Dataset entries
▬▬▬▬▬▬

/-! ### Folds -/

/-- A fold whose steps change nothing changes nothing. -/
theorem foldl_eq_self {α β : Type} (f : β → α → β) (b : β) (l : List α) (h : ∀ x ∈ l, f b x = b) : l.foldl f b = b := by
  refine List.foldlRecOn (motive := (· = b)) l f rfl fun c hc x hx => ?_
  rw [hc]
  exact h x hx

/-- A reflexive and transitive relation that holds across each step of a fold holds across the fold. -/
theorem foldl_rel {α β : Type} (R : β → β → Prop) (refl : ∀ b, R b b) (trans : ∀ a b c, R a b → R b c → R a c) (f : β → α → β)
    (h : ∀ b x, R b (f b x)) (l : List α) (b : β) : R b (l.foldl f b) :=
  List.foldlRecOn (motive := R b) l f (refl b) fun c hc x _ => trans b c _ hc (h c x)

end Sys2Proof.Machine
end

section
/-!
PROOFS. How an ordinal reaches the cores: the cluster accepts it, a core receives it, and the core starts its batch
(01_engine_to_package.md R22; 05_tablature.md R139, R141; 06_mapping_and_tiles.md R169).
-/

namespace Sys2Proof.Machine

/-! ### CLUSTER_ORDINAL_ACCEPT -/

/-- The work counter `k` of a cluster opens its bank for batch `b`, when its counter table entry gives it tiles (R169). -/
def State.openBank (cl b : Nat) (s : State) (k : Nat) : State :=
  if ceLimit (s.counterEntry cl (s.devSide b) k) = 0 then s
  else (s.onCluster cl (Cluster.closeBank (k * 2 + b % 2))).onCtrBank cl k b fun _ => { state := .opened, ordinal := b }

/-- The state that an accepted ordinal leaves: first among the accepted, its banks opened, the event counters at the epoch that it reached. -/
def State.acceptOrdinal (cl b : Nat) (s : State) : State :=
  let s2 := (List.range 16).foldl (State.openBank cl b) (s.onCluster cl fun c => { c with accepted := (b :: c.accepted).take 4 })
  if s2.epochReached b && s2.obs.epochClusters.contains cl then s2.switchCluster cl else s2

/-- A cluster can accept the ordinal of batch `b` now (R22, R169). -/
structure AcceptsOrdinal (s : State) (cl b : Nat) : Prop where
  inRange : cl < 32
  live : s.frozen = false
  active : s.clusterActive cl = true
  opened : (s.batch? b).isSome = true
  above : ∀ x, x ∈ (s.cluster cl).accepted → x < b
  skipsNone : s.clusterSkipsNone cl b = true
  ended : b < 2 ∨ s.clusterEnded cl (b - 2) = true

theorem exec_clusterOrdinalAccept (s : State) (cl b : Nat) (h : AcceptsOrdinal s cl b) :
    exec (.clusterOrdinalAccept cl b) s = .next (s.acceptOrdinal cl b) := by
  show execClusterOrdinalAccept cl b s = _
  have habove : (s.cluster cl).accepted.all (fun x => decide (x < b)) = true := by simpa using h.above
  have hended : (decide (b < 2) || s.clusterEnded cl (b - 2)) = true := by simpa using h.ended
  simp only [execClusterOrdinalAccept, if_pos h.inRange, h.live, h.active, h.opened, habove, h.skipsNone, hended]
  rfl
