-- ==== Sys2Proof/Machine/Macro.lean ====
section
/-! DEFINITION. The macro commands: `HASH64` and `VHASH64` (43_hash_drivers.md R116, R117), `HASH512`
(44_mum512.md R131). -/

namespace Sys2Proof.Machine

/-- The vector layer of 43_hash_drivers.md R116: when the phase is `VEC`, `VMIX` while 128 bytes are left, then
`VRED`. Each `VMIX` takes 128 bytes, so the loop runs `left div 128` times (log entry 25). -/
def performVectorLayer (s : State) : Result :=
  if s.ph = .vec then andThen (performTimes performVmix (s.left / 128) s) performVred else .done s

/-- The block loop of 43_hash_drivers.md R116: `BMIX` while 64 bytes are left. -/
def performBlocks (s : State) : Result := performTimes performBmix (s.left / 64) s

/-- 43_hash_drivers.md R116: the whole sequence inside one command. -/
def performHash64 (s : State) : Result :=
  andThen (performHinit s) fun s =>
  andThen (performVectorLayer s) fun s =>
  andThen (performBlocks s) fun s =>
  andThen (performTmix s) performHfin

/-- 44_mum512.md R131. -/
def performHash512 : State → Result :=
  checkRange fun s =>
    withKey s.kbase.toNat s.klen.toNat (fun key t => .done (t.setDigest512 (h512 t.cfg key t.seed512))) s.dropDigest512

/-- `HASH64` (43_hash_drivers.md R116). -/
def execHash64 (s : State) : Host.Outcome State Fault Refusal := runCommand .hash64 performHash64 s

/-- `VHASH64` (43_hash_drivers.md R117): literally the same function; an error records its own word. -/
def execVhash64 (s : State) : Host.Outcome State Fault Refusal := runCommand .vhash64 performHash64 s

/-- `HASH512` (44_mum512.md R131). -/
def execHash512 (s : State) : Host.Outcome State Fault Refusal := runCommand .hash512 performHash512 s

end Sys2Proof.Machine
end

▬▬▬▬▬▬

— What you will do —
Could you reproduce every record exactly as written?

— Output below —
/-! ### Folds -/

/-- A fold whose steps change nothing changes nothing. -/
theorem foldl_eq_self {α β : Type} (f : β → α → β) (b : β) (l : List α) (h : ∀ x ∈ l, f b x = b) : l.foldl f b = b := by
  refine List.foldlRecOn (motive := (· = b)) l f rfl fun c hc x hx => ?_
  rw [hc]
  exact h x hx

/-- A reflexive and transitive relation that holds across each step of a fold holds across the fold. -/
theorem foldl_rel {α β : Type} (R : β → β → Prop) (refl : ∀ b, R b b) (trans : ∀ a b c, R a b → R b c → R a c) (f : β → α → β)
    (h : ∀ b x, R b (f b x)) (l : List α) (b : β) : R b (l.foldl f b) :=
  List.foldlRecOn (motive := R b) l f (refl b) fun c hc x _ => trans b c _ hc (h c x)

end Sys2Proof.Machine
end

section
/-!
PROOFS. How an ordinal reaches the cores: the cluster accepts it, a core receives it, and the core starts its batch
(01_engine_to_package.md R22; 05_tablature.md R139, R141; 06_mapping_and_tiles.md R169).
-/

namespace Sys2Proof.Machine

/-! ### CLUSTER_ORDINAL_ACCEPT -/

/-- The work counter `k` of a cluster opens its bank for batch `b`, when its counter table entry gives it tiles (R169). -/
def State.openBank (cl b : Nat) (s : State) (k : Nat) : State :=
  if ceLimit (s.counterEntry cl (s.devSide b) k) = 0 then s
  else (s.onCluster cl (Cluster.closeBank (k * 2 + b % 2))).onCtrBank cl k b fun _ => { state := .opened, ordinal := b }

/-- The state that an accepted ordinal leaves: first among the accepted, its banks opened, the event counters at the epoch that it reached. -/
def State.acceptOrdinal (cl b : Nat) (s : State) : State :=
  let s2 := (List.range 16).foldl (State.openBank cl b) (s.onCluster cl fun c => { c with accepted := (b :: c.accepted).take 4 })
  if s2.epochReached b && s2.obs.epochClusters.contains cl then s2.switchCluster cl else s2

/-- A cluster can accept the ordinal of batch `b` now (R22, R169). -/
structure AcceptsOrdinal (s : State) (cl b : Nat) : Prop where
  inRange : cl < 32
  live : s.frozen = false
  active : s.clusterActive cl = true
  opened : (s.batch? b).isSome = true
  above : ∀ x, x ∈ (s.cluster cl).accepted → x < b
  skipsNone : s.clusterSkipsNone cl b = true
  ended : b < 2 ∨ s.clusterEnded cl (b - 2) = true

theorem exec_clusterOrdinalAccept (s : State) (cl b : Nat) (h : AcceptsOrdinal s cl b) :
    exec (.clusterOrdinalAccept cl b) s = .next (s.acceptOrdinal cl b) := by
  show execClusterOrdinalAccept cl b s = _
  have habove : (s.cluster cl).accepted.all (fun x => decide (x < b)) = true := by simpa using h.above
  have hended : (decide (b < 2) || s.clusterEnded cl (b - 2)) = true := by simpa using h.ended
  simp only [execClusterOrdinalAccept, if_pos h.inRange, h.live, h.active, h.opened, habove, h.skipsNone, hended]
  rfl
-- ==== Sys2Proof/Machine/Macro.lean ====
section
/-! DEFINITION. The macro commands: `HASH64` and `VHASH64` (43_hash_drivers.md R116, R117), `HASH512`
(44_mum512.md R131). -/

namespace Sys2Proof.Machine

/-- The vector layer of 43_hash_drivers.md R116: when the phase is `VEC`, `VMIX` while 128 bytes are left, then
`VRED`. Each `VMIX` takes 128 bytes, so the loop runs `left div 128` times (log entry 25). -/
def performVectorLayer (s : State) : Result :=
  if s.ph = .vec then andThen (performTimes performVmix (s.left / 128) s) performVred else .done s

/-- The block loop of 43_hash_drivers.md R116: `BMIX` while 64 bytes are left. -/
def performBlocks (s : State) : Result := performTimes performBmix (s.left / 64) s

/-- 43_hash_drivers.md R116: the whole sequence inside one command. -/
def performHash64 (s : State) : Result :=
  andThen (performHinit s) fun s =>
  andThen (performVectorLayer s) fun s =>
  andThen (performBlocks s) fun s =>
  andThen (performTmix s) performHfin

/-- 44_mum512.md R131. -/
def performHash512 : State → Result :=
  checkRange fun s =>
    withKey s.kbase.toNat s.klen.toNat (fun key t => .done (t.setDigest512 (h512 t.cfg key t.seed512))) s.dropDigest512

/-- `HASH64` (43_hash_drivers.md R116). -/
def execHash64 (s : State) : Host.Outcome State Fault Refusal := runCommand .hash64 performHash64 s

/-- `VHASH64` (43_hash_drivers.md R117): literally the same function; an error records its own word. -/
def execVhash64 (s : State) : Host.Outcome State Fault Refusal := runCommand .vhash64 performHash64 s

/-- `HASH512` (44_mum512.md R131). -/
def execHash512 (s : State) : Host.Outcome State Fault Refusal := runCommand .hash512 performHash512 s

end Sys2Proof.Machine
end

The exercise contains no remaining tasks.